Ich habe schon mehere Java Runtimes ausprobiert aber ich habe immer den selben fehler. 
getestete Versionen: 5.10, 5.11, 6.1


Hat jemand eine Idee welcher Art der Fehler sein könnte, bzw. wo ich am besten nach einer Lösung suchen könnte. 


bye


----------



## Wildcard (23. Apr 2007)

junkm2il hat gesagt.:
			
		

> Ich denke irgendwie gibt es einen Fehler in der zusammenarbeit zwischen meinem System und der JAVA Runtime.


Und welches System ist das?


----------



## Ariol (23. Apr 2007)

http://wiki.ubuntuusers.de/Beryl#head-bf7db407a9374c64adcd0ab5afda9b90a153660b


----------



## junkm2il (23. Apr 2007)

Wildcard hat gesagt.:
			
		

> junkm2il hat gesagt.:
> 
> 
> 
> ...




Achja hab ich glatt vergessen. Ich hab einen AMD 2200 MHz, 1 GB Ram, mit Windows XP (SP2 geupdated, usw.[x86 natürlich]) und ner ATI 9500. 


@ Ariol: leider ist der Link momentan offline, wegen zu viel traffic. Hoffe er ist bald wieder da


----------



## Wildcard (23. Apr 2007)

junkm2il hat gesagt.:
			
		

> @ Ariol: leider ist der Link momentan offline, wegen zu viel traffic. Hoffe er ist bald wieder da


Der wird dir auch nichts nützen da sich der Link auf Linux bezieht.
Versuch mal einen anderen Grafikkarten Treiber.


----------



## junkm2il (23. Apr 2007)

jo das mir der link, da linux, wohl nicht viel weiter helfen wird hab ich mir auch schon gedacht, aber man weiß ja nie.

das mit dem graphiktreiber werde ich mal testen und dann berichten.

thx


----------



## junkm2il (24. Apr 2007)

Hab das mal mit ein paar anderen Graphiktreibern getestet, hat aber leider nix genütz.

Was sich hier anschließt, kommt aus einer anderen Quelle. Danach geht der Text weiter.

-- ==== Sys2Proof/Tests/Slice0.lean ====
section
/-! SUPPORT. The model's own tests: ill-formed commands, the decoding of words written out from the encoding, single steps with
results from spec/95_test_vectors.md, and for every statement with hypotheses a state and operands that meet them. -/
namespace Sys2Proof.Tests
open Sys2Proof.Machine

/-! ### Helpers -/

/-- The state a result goes on with. -/
def nextOf (r : Result) : Option State :=
  match r with
  | .next t => some t
  | .fault _ => none
  | .refused _ => none

/-- What `f` reads in the state a result goes on with. -/
def after {α : Type} (r : Result) (f : State → α) : Option α := (nextOf r).map f

/-- The reset state of an engine with DCAP = 4096, as the vectors assume. -/
def base : State := State.resetWith 4096#32

/-- The reset state of the smallest engine the spec allows. -/
def small : State := State.resetWith 64#32

/-- The smallest engine with host actions to come. -/
def host (p : List HostAction) : State := { small with pending := p }

/-- A byte string of `n` bytes as the vectors print it, first byte first. -/
def hex (n v : Nat) : Bytes := (List.range n).map fun i => BitVec.ofNat 8 (v / 256 ^ (n - 1 - i))

/-- The bytes 00 01 02 … of the vectors' keys. -/
def counting (n : Nat) : Memory := Memory.ofBytes ((List.range n).map (BitVec.ofNat 8))

/-- The host has loaded the data `v` into DIN and DLEN. -/
def withData (st : State) (v : Bytes) : State :=
  { st with din := Memory.ofBytes v, dlen := BitVec.ofNat 32 v.length }

/-- Words of a schedule from index 0 on, zeros above. -/
def scheduleOf (w : List Word) : Words 60 := Vector.ofFn fun i => w.getD i 0#32

/-- The schedule of V10. -/
def v10 : List Word :=
  [0x00010203#32, 0x04050607#32, 0x08090a0b#32, 0x0c0d0e0f#32]
  ++ [0xd6aa74fd#32, 0xd2af72fa#32, 0xdaa678f1#32, 0xd6ab76fe#32]
  ++ [0xb692cf0b#32, 0x643dbdf1#32, 0xbe9bc500#32, 0x6830b3fe#32]
  ++ [0xb6ff744e#32, 0xd2c2c9bf#32, 0x6c590cbf#32, 0x0469bf41#32]
  ++ [0x47f7f7bc#32, 0x95353e03#32, 0xf96c32bc#32, 0xfd058dfd#32]
  ++ [0x3caaa3e8#32, 0xa99f9deb#32, 0x50f3af57#32, 0xadf622aa#32]
  ++ [0x5e390f7d#32, 0xf7a69296#32, 0xa7553dc1#32, 0x0aa31f6b#32]
  ++ [0x14f9701a#32, 0xe35fe28c#32, 0x440adf4d#32, 0x4ea9c026#32]
  ++ [0x47438735#32, 0xa41c65b9#32, 0xe016baf4#32, 0xaebf7ad2#32]
  ++ [0x549932d1#32, 0xf0855768#32, 0x1093ed9c#32, 0xbe2c974e#32]
  ++ [0x13111d7f#32, 0xe3944a17#32, 0xf307a78b#32, 0x4d2b30c5#32]

/-- The engine after KEXP with the key of V10. -/
def keyed : State := { base with rkv := true, nr := 10#4, rk := scheduleOf v10 }

/-- The plaintext block of V1. -/
def plain : Bytes := (hex 16 0x00112233445566778899aabbccddeeff)

/-- The stream state of V2. -/
def v2 : Words 16 :=
  #v[0x61707865#32, 0x3320646e#32, 0x79622d32#32, 0x6b206574#32,
     0x03020100#32, 0x07060504#32, 0x0b0a0908#32, 0x0f0e0d0c#32,
     0x13121110#32, 0x17161514#32, 0x1b1a1918#32, 0x1f1e1d1c#32,
     0x00000001#32, 0x09000000#32, 0x4a000000#32, 0x00000000#32]

/-- The engine with a block in the step register and the schedule of V10. -/
def stepping (s : Words 4) : State := { keyed with s := s, sv := true }

/-- The block of V1 in the step register. -/
def loaded : State := stepping #v[0x00112233#32, 0x44556677#32, 0x8899aabb#32, 0xccddeeff#32]

/-- The engine after SINIT with the inputs of V2, and after LDW. -/
def streaming : State := { base with x := v2, xv := true, w := v2, wv := true }

/-! ### Well-formedness -/

/-- R93: r = 15 always fails. -/
theorem test_wf_strk : Instr.wellFormed (.strk 15) = false := by decide

/-- R93: r = 15 always fails. -/
theorem test_wf_ark : Instr.wellFormed (.ark 15) = false := by decide

/-- R244: each of the six equalities of indices. -/
theorem test_wf_qr : ∀ i ∈ [Instr.qr 1 1 2 3, .qr 1 2 1 3, .qr 1 2 3 1, .qr 0 1 1 2, .qr 0 1 2 1, .qr 0 1 2 2],
    i.wellFormed = false := by decide

/-- The largest round index and the QR of R253 are well formed. -/
theorem test_wf_ok : ∀ i ∈ [Instr.strk 14, .ark 0, .qr 3 4 9 14, .kexp], i.wellFormed = true := by decide

/-! ### Decoding: words written bit by bit from R91 to R96 -/

/-- 48_system.md -/
theorem test_decode_system :
    decode 0b00000000_0000000000000000_00000000#32 = .ok .nop
      ∧ decode 0b00000000_0000000000000000_00000001#32 = .ok .rst := by
  decide

/-- 41_key_schedule.md; STRK 10 is 0x00000a11 (P1). -/
theorem test_decode_key_schedule :
    decode 0b00000000_0000000000000000_00010000#32 = .ok .kexp
      ∧ decode 0b00000000_000000000000_1010_00010001#32 = .ok (.strk 10)
      ∧ decode 0b00000000_000000000000_1111_00010001#32 = .ok (.strk 15) := by
  decide

/-- 42_block_transform.md; ARK 14 is 0x00000e14 (V40). -/
theorem test_decode_block_steps :
    decode 0b00000000_0000000000000000_00010010#32 = .ok .lds
      ∧ decode 0b00000000_0000000000000000_00010011#32 = .ok .sts
      ∧ decode 0b00000000_0000000000000000_00010101#32 = .ok .subb
      ∧ decode 0b00000000_0000000000000000_00010110#32 = .ok .isubb
      ∧ decode 0b00000000_0000000000000000_00010111#32 = .ok .shrow
      ∧ decode 0b00000000_0000000000000000_00011000#32 = .ok .ishrow
      ∧ decode 0b00000000_0000000000000000_00011001#32 = .ok .mixc
      ∧ decode 0b00000000_0000000000000000_00011010#32 = .ok .imixc
      ∧ decode 0b00000000_000000000000_1110_00010100#32 = .ok (.ark 14) := by
  decide

/-- 42_block_transform.md -/
theorem test_decode_block :
    decode 0b00000000_0000000000000000_00011011#32 = .ok .encb
      ∧ decode 0b00000000_0000000000000000_00011100#32 = .ok .decb := by
  decide

/-- 43_cbc_mode.md, 44_padding.md -/
theorem test_decode_cbc_and_padding :
    decode 0b00000000_0000000000000000_00100000#32 = .ok .cbce
      ∧ decode 0b00000000_0000000000000000_00100001#32 = .ok .cbcd
      ∧ decode 0b00000000_0000000000000000_00101000#32 = .ok .pad
      ∧ decode 0b00000000_0000000000000000_00101001#32 = .ok .unpad := by
  decide

/-- 45_stream_state.md -/
theorem test_decode_stream_state :
    decode 0b00000000_0000000000000000_00110000#32 = .ok .sinit
      ∧ decode 0b00000000_0000000000000000_00110001#32 = .ok .sinc := by
  decide

/-- 46_round_function.md; QR 0,4,8,12 is 0x00c84039, QR 15,14,13,12 is 0x00cdef39 (V32). -/
theorem test_decode_round_function :
    decode 0b00000000_0000000000000000_00111000#32 = .ok .ldw
      ∧ decode 0b00000000_0000000000000000_00111010#32 = .ok .drnd
      ∧ decode 0b00000000_0000000000000000_00111011#32 = .ok .ffwd
      ∧ decode 0b00000000_0000000000000000_00111100#32 = .ok .serw
      ∧ decode 0b00000000_0000000000000000_00111101#32 = .ok .sblk
      ∧ decode 0b00000000_1100_1000_0100_0000_00111001#32 = .ok (.qr 0 4 8 12)
      ∧ decode 0b00000000_1100_1101_1110_1111_00111001#32 = .ok (.qr 15 14 13 12) := by
  decide

/-- 47_stream_combiner.md -/
theorem test_decode_combiner :
    decode 0b00000000_0000000000000000_01000000#32 = .ok .sapply := by
  decide

/-- The illegal words of V40. -/
def illegalWords : List Word :=
  [0x00000002#32, 0x0000000f#32, 0x0000001d#32, 0x00000022#32, 0x0000002a#32, 0x00000032#32, 0x0000003e#32]
  ++ [0x00000041#32, 0x000000ff#32, 0x00000100#32, 0x00000110#32, 0x00010020#32, 0x00001011#32, 0x00001014#32]
  ++ [0x00100014#32, 0x01000000#32, 0x01000010#32, 0x80000039#32, 0x01c84039#32, 0xffffffff#32]

/-- V40: none of them is a command. -/
theorem test_illegal_words : illegalWords.map (fun w => (decodeTableWord 32 w.toNat).isNone) = List.replicate 20 true := by
  decide +kernel

/-- V40: an illegal word gives ERR 6 and changes nothing else. -/
theorem test_illegal_word_runs : runWord 0x01c84039#32 loaded = .next { loaded with err := 6#3 } := rfl

/-- R97: the rejections have the names of its checks, in its order. -/
theorem test_reject_names :
    (decode 0x01000002#32 = .error .zeroFieldSet ∧ decode 0x00000102#32 = .error .reservedOpcode)
      ∧ decode 0x00010020#32 = .error .argumentSet ∧ decode 0x00001011#32 = .error .roundFieldSet := by
  refine ⟨⟨?_, ?_⟩, ?_, ?_⟩ <;> rfl

/-- The opcode table's bit numbers are the word's own: QR 2,7,8,13 (V40). -/
theorem test_table_word : decodeTableWord 32 0x00d87239 = some (.qr 2 7 8 13) := by decide

/-! ### One step of each command -/

/-- R280: ERR 5 becomes 0. -/
theorem test_nop :
    after (exec .nop { loaded with err := 5#3 }) (fun t => (t.err, t.s == loaded.s, t.rkv)) = some (0#3, true, true) := by
  decide

/-- R281: everything but CAP is gone. -/
theorem test_rst :
    exec .rst { loaded with klen := 16#32, key := counting 32, din := counting 9, dout := counting 7, olen := 7#32, err := 6#3 }
      = .next base := by
  rfl

/-- V10: the schedule of the key 00 01 .. 0f. -/
theorem test_kexp :
    after (exec .kexp { base with klen := 16#32, key := counting 16 }) (fun t => (t.rk, t.nr, t.rkv, t.err))
      = some (scheduleOf v10, 10#4, true, 0#3) := by
  decide +kernel

/-- V14 (d): KLEN = 17 leaves the schedule. -/
theorem test_kexp_fails :
    after (exec .kexp { keyed with klen := 17#32 }) (fun t => (t.err, t.rk == keyed.rk, t.nr, t.rkv))
      = some (1#3, true, 10#4, true) := by
  decide

/-- P1: STRK 10. -/
theorem test_strk :
    after (exec (.strk 10) keyed) (fun t => (t.dout, t.olen))
      = some (Memory.ofBytes (hex 16 0x13111d7fe3944a17f307a78b4d2b30c5), 16#32) := by
  decide

/-- V10: STRK 11 fails and leaves DOUT. -/
theorem test_strk_fails :
    after (exec (.strk 11) { keyed with dout := counting 3, olen := 3#32 }) (fun t => (t.err, t.dout, t.olen))
      = some (6#3, counting 3, 3#32) := by
  decide

/-- R151. -/
theorem test_lds :
    after (exec .lds (withData base plain)) (fun t => (t.s, t.sv))
      = some (#v[0x00112233#32, 0x44556677#32, 0x8899aabb#32, 0xccddeeff#32], true) := by
  decide

/-- V17: DLEN = 15 gives 3, above DCAP 6; S and SV stay. -/
theorem test_lds_fails :
    (after (exec .lds { base with dlen := 15#32 }) (fun t => (t.err, t.sv)) = some (3#3, false))
      ∧ after (exec .lds { base with dlen := 4097#32 }) (fun t => (t.err, t.sv)) = some (6#3, false) := by
  decide

/-- R152. -/
theorem test_sts :
    after (exec .sts loaded) (fun t => (t.dout, t.olen, t.sv)) = some (Memory.ofBytes plain, 16#32, true) := by
  decide

/-- V15: ARK 10. -/
theorem test_ark :
    after (exec (.ark 10) loaded) State.s = some #v[0x13003f4c#32, 0xa7c12c60#32, 0x7b9e0d30#32, 0x81f6de3a#32] := by
  decide

/-- V40: ARK 15 decodes and fails. -/
theorem test_ark_fails :
    after (exec (.ark 15) loaded) (fun t => (t.err, t.s == loaded.s)) = some (6#3, true) := by
  decide

/-- V15. -/
theorem test_subb :
    after (exec .subb loaded) State.s = some #v[0x638293c3#32, 0x1bfc33f5#32, 0xc4eeacea#32, 0x4bc12816#32] := by
  decide

/-- V15. -/
theorem test_isubb :
    after (exec .isubb loaded) State.s = some #v[0x52e39466#32, 0x86edd302#32, 0x97f962fe#32, 0x27c9997d#32] := by
  decide

/-- V15. -/
theorem test_shrow :
    after (exec .shrow loaded) State.s = some #v[0x0055aaff#32, 0x4499ee33#32, 0x88dd2277#32, 0xcc1166bb#32] := by
  decide

/-- V15. -/
theorem test_ishrow :
    after (exec .ishrow loaded) State.s = some #v[0x00ddaa77#32, 0x4411eebb#32, 0x885522ff#32, 0xcc996633#32] := by
  decide

/-- V15. -/
theorem test_mixc :
    after (exec .mixc loaded) State.s = some #v[0x22770055#32, 0x66334411#32, 0xaaff88dd#32, 0xeebbcc99#32] := by
  decide

/-- V15. -/
theorem test_imixc :
    after (exec .imixc loaded) State.s = some #v[0xaaff88dd#32, 0xeebbcc99#32, 0x22770055#32, 0x66334411#32] := by
  decide

/-- V15: MixColumns on single columns. -/
theorem test_mixc_columns :
    after (exec .mixc (stepping #v[0xdb135345#32, 0xf20a225c#32, 0x01010101#32, 0xc6c6c6c6#32])) State.s
      = some #v[0x8e4da1bc#32, 0x9fdc589d#32, 0x01010101#32, 0xc6c6c6c6#32] := by
  decide

/-- V1. -/
theorem test_encb :
    after (exec .encb (withData keyed plain)) (fun t => (t.dout, t.olen, t.err, t.sv))
      = some (Memory.ofBytes (hex 16 0x69c4e0d86a7b0430d8cdb78070b4c55a),
        16#32, 0#3, false) := by
  decide +kernel

/-- R307: no schedule comes before the block size; V17: DLEN = 17 with a schedule. -/
theorem test_encb_fails :
    (after (exec .encb { base with dlen := 17#32 }) State.err = some 6#3)
      ∧ after (exec .encb { keyed with dlen := 17#32 }) State.err = some 3#3 := by
  decide

/-- V17. -/
theorem test_decb :
    after (exec .decb (withData keyed (hex 16 0x69c4e0d86a7b0430d8cdb78070b4c55a))) State.dout
      = some (Memory.ofBytes plain) := by
  decide +kernel

/-- V22: three bytes under a nonzero IV. -/
theorem test_cbce :
    after (exec .cbce (withData { keyed with ivlen := 16#32, iv := Memory.ofBytes (hex 16 0x0f0e0d0c0b0a09080706050403020100) }
        (hex 3 0x616263)))
      (fun t => (t.dout, t.olen))
      = some (Memory.ofBytes (hex 16 0xba531ab49213c52f3ac482de024dedbb), 16#32) := by
  decide +kernel

/-- V25: DLEN = 4095 fits, 4096 does not; IVLEN = 15 comes after the capacity. -/
theorem test_cbce_capacity :
    (after (exec .cbce { keyed with ivlen := 15#32, dlen := 4095#32 }) State.err = some 2#3)
      ∧ after (exec .cbce { keyed with ivlen := 15#32, dlen := 4096#32 }) State.err = some 6#3 := by
  decide

/-- V20: a successful empty plaintext. -/
theorem test_cbcd :
    after (exec .cbcd (withData { keyed with ivlen := 16#32, dout := counting 5, olen := 5#32 }
        (hex 16 0x954f64f2e4e86e9eee82d20216684899)))
      (fun t => (t.dout, t.olen, t.err)) = some ([], 0#32, 0#3) := by
  decide +kernel

/-- V25: the order of the checks. -/
theorem test_cbcd_fails :
    (after (exec .cbcd { keyed with ivlen := 15#32, dlen := 31#32 }) State.err = some 2#3)
      ∧ (after (exec .cbcd { keyed with ivlen := 16#32, dlen := 31#32 }) State.err = some 4#3)
      ∧ after (exec .cbcd { keyed with ivlen := 17#32, dlen := 4097#32 }) State.err = some 6#3 := by
  decide

/-- V27: `616263`. -/
theorem test_pad :
    after (exec .pad (withData base (hex 3 0x616263))) (fun t => (t.dout, t.olen))
      = some (Memory.ofBytes (hex 16 0x6162630d0d0d0d0d0d0d0d0d0d0d0d0d), 16#32) := by
  decide

/-- V27: DLEN = 4096 and 4097 do not fit. -/
theorem test_pad_fails :
    (after (exec .pad { base with dlen := 4096#32 }) State.err = some 6#3)
      ∧ after (exec .pad { base with dlen := 4097#32 }) State.err = some 6#3 := by
  decide

/-- V27: the length need not be a multiple of 16. -/
theorem test_unpad :
    after (exec .unpad (withData base (hex 3 0x616201))) (fun t => (t.dout, t.olen))
      = some (Memory.ofBytes (hex 2 0x6162), 2#32) := by
  decide

/-- V27: p = 0, p above the length, a byte that differs, p = 17. -/
theorem test_unpad_fails :
    (after (exec .unpad (withData base (hex 1 0x00))) State.err = some 5#3)
      ∧ (after (exec .unpad (withData base (hex 1 0x02))) State.err = some 5#3)
      ∧ (after (exec .unpad (withData base (hex 4 0x61620303))) State.err = some 5#3)
      ∧ after (exec .unpad (withData base (List.replicate 17 0x11#8))) State.err = some 5#3 := by
  decide

/-- V30: a five-byte nonce; bytes above NLEN are not read. -/
theorem test_sinit :
    after (exec .sinit { base with
        klen := 32#32, key := counting 32, nlen := 5#32, ctr0 := 0xffffffff#32
        nonce := Memory.ofBytes (hex 12 0x0102030405ffffffffffffff) })
      (fun t => (t.x, t.xv))
      = some (#v[0x61707865#32, 0x3320646e#32, 0x79622d32#32, 0x6b206574#32,
        0x03020100#32, 0x07060504#32, 0x0b0a0908#32, 0x0f0e0d0c#32,
        0x13121110#32, 0x17161514#32, 0x1b1a1918#32, 0x1f1e1d1c#32,
        0xffffffff#32, 0x04030201#32, 0x00000005#32, 0x00000000#32], true) := by
  decide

Hat noch jmd eine andere Idee woran es liegen könnte?


----------



## Ariol (24. Apr 2007)

Wildcard hat gesagt.:
			
		

> junkm2il hat gesagt.:
> 
> 
> 
> ...



Wusste ja nicht, das Windows benutzt wird, aber ich konnte mich das Problem im zusammenhang mit Beryl erinnern


----------



## Linuxhippy (24. Apr 2007)

* forced du antialiasing für alle Anwendungen im ATI-Treiber?
* ATI-Treiber sind generell buggy, installier mal die neueste Version
* Wenn gar nix hilft, java mit -Dsun.java2d.noddraw=true starten, das kann man in der registry dauerhaft speichern.

lg Clemens


----------



## junkm2il (25. Apr 2007)

Ich benutze den aktuellsten ATI Treiber und force keine Anti-Aliasing.

wie bzw. wo kann ich denn festlegen das sich meine Java RE mit dem Startparameter startet?


----------



## Linuxhippy (25. Apr 2007)

irgendwo in der registry hab ich das mal gefunden, aber ich weiß leider auch nicht mehr auswendig wie der schlüssel heißt.

Aber du kannst ja einmal versuchen eine Anwendung von der Kommandozeile (Start->Ausführen) zu starten und zu sehen ob das problem mit dem nddraw auch noch auftriott.

java -Dsun.java2d.noddraw=true -jar Anwendung.jar

Viel Erfolg


----------



## junkm2il (13. Mai 2007)

Hab inzwischen festgestellt das echt nicht an Java liegt. Scheinbar unterstützen einige Programme mein UX Theme nicht wodurch diese Menüleistenbugs entstanden sind. Dennoch danke für den Support.


----------